When the string "timeResults" is part of a line in the data below, report the whole line.

(Stored data entries)
►
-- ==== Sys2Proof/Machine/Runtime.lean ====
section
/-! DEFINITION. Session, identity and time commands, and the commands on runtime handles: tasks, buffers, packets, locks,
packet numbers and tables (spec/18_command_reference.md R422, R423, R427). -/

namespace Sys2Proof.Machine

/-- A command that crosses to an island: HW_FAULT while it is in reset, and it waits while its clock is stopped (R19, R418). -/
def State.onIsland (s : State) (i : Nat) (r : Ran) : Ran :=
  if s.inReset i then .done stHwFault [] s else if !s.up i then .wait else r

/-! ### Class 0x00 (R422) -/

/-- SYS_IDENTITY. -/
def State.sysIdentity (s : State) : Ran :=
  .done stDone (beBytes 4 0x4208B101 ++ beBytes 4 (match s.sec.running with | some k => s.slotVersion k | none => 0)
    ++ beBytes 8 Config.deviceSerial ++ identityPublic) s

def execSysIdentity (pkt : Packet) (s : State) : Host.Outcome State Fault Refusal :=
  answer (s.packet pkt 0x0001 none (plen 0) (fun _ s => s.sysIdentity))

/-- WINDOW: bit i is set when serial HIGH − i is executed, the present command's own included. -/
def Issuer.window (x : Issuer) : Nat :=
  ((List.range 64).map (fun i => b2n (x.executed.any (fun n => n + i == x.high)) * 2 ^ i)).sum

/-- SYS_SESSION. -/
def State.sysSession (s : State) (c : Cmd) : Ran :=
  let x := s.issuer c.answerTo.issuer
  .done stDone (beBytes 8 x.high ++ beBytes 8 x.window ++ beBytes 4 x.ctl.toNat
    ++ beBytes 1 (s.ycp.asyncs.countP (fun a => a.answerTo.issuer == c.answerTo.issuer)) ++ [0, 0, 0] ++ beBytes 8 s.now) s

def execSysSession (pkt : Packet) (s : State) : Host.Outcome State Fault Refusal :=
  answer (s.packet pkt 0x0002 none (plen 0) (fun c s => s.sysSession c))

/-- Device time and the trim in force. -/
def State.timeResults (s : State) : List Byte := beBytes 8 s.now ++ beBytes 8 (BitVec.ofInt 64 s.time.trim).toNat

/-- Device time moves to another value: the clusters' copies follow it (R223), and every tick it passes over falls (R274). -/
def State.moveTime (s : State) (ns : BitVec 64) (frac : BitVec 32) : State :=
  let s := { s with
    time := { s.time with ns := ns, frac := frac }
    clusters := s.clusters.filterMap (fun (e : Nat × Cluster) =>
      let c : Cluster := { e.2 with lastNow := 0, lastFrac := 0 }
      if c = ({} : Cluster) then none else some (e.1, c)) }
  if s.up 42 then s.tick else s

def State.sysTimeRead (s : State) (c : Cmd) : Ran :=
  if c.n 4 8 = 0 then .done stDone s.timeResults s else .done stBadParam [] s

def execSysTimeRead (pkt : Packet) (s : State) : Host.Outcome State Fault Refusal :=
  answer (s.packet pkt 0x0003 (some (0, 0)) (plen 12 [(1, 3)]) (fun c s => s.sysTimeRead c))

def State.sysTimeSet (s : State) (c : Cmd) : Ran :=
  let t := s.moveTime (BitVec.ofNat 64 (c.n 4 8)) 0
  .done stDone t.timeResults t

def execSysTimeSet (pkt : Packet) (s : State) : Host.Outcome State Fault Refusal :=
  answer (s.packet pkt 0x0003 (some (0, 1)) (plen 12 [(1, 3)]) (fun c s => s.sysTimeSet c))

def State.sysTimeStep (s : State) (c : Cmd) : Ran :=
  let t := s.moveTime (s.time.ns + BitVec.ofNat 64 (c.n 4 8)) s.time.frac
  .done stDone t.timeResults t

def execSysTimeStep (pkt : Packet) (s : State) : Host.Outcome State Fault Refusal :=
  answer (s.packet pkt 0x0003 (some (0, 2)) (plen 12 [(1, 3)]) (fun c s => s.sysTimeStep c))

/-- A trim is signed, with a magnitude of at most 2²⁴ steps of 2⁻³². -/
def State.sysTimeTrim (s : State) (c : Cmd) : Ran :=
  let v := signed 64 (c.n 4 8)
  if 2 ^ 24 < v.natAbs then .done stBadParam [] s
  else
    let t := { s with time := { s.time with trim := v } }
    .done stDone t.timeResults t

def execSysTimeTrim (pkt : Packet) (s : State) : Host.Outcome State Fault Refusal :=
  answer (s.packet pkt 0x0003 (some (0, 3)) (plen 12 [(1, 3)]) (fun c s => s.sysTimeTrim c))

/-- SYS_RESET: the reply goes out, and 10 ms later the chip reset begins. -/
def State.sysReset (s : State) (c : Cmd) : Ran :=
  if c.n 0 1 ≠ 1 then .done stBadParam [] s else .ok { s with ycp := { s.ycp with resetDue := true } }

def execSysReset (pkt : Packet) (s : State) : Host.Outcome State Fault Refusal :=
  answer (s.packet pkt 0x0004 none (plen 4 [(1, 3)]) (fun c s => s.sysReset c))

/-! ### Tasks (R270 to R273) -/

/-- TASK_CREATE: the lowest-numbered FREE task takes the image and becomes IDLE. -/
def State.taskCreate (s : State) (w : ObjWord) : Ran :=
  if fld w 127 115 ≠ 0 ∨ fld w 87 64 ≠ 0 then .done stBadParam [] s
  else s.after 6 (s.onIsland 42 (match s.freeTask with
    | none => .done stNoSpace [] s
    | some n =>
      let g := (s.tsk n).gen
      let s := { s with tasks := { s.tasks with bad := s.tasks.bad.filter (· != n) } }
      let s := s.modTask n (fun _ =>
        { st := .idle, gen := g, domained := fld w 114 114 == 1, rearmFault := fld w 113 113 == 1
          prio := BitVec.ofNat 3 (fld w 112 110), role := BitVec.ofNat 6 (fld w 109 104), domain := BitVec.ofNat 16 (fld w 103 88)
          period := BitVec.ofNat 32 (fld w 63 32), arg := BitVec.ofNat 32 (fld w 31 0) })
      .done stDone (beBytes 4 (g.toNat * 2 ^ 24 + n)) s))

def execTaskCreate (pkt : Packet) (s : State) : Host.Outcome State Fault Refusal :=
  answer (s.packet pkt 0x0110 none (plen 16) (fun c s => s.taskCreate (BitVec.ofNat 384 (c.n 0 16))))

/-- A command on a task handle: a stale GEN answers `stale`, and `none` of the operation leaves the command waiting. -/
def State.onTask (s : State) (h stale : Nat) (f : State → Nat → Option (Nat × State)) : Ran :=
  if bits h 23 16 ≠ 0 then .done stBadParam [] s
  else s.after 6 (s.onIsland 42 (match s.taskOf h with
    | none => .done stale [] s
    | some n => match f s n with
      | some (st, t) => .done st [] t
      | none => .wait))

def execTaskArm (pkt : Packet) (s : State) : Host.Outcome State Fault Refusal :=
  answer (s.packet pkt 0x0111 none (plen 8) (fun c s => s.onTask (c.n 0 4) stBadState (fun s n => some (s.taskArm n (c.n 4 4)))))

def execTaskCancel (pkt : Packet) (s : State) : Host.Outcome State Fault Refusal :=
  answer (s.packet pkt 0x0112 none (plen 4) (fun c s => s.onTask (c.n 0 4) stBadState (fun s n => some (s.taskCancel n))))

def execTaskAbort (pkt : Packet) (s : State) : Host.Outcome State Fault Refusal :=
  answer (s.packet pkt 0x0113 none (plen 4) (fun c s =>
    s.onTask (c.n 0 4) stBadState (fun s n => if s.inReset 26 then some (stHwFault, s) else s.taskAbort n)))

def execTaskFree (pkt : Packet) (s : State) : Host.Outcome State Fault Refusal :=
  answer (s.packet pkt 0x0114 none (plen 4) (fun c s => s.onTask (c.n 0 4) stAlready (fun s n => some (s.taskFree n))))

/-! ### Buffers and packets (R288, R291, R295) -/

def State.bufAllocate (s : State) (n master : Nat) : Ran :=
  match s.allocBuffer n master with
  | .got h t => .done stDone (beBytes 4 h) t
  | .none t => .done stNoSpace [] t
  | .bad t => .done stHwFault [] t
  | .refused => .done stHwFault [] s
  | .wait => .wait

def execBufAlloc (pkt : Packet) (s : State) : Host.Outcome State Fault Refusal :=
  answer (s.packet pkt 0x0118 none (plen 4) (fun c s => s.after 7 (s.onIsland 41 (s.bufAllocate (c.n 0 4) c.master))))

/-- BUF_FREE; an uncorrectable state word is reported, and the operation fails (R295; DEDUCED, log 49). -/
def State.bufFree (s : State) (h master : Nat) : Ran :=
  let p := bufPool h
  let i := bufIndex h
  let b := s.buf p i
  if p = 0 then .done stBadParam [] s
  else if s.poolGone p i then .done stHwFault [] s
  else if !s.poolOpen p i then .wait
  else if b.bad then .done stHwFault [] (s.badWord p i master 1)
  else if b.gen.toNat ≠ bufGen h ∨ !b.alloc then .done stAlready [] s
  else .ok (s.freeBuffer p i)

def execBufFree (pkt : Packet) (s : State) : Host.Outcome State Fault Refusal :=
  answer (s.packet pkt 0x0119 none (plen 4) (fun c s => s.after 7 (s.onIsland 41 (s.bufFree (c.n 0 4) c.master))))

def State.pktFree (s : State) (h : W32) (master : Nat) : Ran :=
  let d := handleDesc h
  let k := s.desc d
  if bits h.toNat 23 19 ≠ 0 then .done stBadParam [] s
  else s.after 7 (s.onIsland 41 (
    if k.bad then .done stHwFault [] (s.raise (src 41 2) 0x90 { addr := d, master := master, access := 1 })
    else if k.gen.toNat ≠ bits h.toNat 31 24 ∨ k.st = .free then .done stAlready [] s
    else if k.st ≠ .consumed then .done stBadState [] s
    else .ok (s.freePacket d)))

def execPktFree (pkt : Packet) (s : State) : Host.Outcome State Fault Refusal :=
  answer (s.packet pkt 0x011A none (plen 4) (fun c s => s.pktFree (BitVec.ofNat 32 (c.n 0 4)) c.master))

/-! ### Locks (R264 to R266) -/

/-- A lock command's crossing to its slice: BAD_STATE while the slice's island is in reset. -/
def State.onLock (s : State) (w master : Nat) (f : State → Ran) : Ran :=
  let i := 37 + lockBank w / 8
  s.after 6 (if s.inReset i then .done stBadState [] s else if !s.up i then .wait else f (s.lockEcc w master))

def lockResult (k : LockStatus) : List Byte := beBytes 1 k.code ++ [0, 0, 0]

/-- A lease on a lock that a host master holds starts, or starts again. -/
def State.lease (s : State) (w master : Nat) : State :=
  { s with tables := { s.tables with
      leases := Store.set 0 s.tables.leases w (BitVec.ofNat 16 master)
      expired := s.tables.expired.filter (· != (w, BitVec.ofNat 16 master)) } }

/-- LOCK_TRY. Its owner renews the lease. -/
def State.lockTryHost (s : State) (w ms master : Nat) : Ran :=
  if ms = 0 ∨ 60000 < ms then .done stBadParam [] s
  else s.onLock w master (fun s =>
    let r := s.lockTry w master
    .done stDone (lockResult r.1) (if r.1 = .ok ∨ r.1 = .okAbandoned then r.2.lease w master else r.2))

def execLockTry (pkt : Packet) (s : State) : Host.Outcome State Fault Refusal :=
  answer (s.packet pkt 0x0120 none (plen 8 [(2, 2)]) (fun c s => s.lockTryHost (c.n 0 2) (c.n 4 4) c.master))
◄
►
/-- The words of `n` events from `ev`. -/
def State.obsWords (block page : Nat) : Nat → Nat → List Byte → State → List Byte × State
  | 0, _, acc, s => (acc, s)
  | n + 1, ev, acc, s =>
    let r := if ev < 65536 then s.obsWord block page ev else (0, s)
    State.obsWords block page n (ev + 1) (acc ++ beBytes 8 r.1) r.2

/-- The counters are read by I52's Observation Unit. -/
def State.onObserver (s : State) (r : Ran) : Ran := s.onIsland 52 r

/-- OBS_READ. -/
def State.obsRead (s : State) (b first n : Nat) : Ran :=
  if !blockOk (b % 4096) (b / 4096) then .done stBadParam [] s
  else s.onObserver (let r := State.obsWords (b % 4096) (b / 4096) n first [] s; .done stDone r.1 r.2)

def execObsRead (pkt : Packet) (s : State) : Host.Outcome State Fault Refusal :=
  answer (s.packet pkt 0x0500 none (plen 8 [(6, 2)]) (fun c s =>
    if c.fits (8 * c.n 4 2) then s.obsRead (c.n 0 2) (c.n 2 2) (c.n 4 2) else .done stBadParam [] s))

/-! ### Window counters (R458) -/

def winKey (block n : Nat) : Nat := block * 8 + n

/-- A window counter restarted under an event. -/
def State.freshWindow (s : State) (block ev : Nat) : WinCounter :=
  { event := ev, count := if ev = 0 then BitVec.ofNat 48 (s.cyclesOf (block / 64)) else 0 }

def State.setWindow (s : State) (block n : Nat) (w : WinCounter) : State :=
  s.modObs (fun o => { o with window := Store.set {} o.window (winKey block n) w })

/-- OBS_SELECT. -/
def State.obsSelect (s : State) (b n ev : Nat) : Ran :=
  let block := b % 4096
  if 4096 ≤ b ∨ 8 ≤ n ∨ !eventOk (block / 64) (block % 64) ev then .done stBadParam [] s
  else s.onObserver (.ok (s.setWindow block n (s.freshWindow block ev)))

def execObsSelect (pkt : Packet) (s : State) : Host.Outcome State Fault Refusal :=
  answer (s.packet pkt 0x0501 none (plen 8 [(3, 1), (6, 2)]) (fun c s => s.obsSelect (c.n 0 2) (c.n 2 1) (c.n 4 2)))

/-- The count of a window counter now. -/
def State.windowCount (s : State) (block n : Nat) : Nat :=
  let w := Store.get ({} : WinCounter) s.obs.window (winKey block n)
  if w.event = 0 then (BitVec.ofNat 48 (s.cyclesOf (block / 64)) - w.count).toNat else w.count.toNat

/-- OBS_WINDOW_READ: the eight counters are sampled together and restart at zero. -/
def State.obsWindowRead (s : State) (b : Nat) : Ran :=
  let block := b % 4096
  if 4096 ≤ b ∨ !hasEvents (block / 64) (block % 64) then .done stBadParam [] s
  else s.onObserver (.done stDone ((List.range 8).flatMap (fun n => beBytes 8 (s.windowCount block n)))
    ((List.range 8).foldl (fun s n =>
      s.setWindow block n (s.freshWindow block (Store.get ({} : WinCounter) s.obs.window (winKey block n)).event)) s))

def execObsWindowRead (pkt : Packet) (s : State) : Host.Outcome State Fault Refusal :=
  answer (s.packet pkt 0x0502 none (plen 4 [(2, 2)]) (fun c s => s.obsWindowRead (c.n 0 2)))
◄
- RESPONSE -
def State.timeResults (s : State) : List Byte := beBytes 8 s.now ++ beBytes 8 (BitVec.ofInt 64 s.time.trim).toNat
  if c.n 4 8 = 0 then .done stDone s.timeResults s else .done stBadParam [] s
  .done stDone t.timeResults t
  .done stDone t.timeResults t
    .done stDone t.timeResults t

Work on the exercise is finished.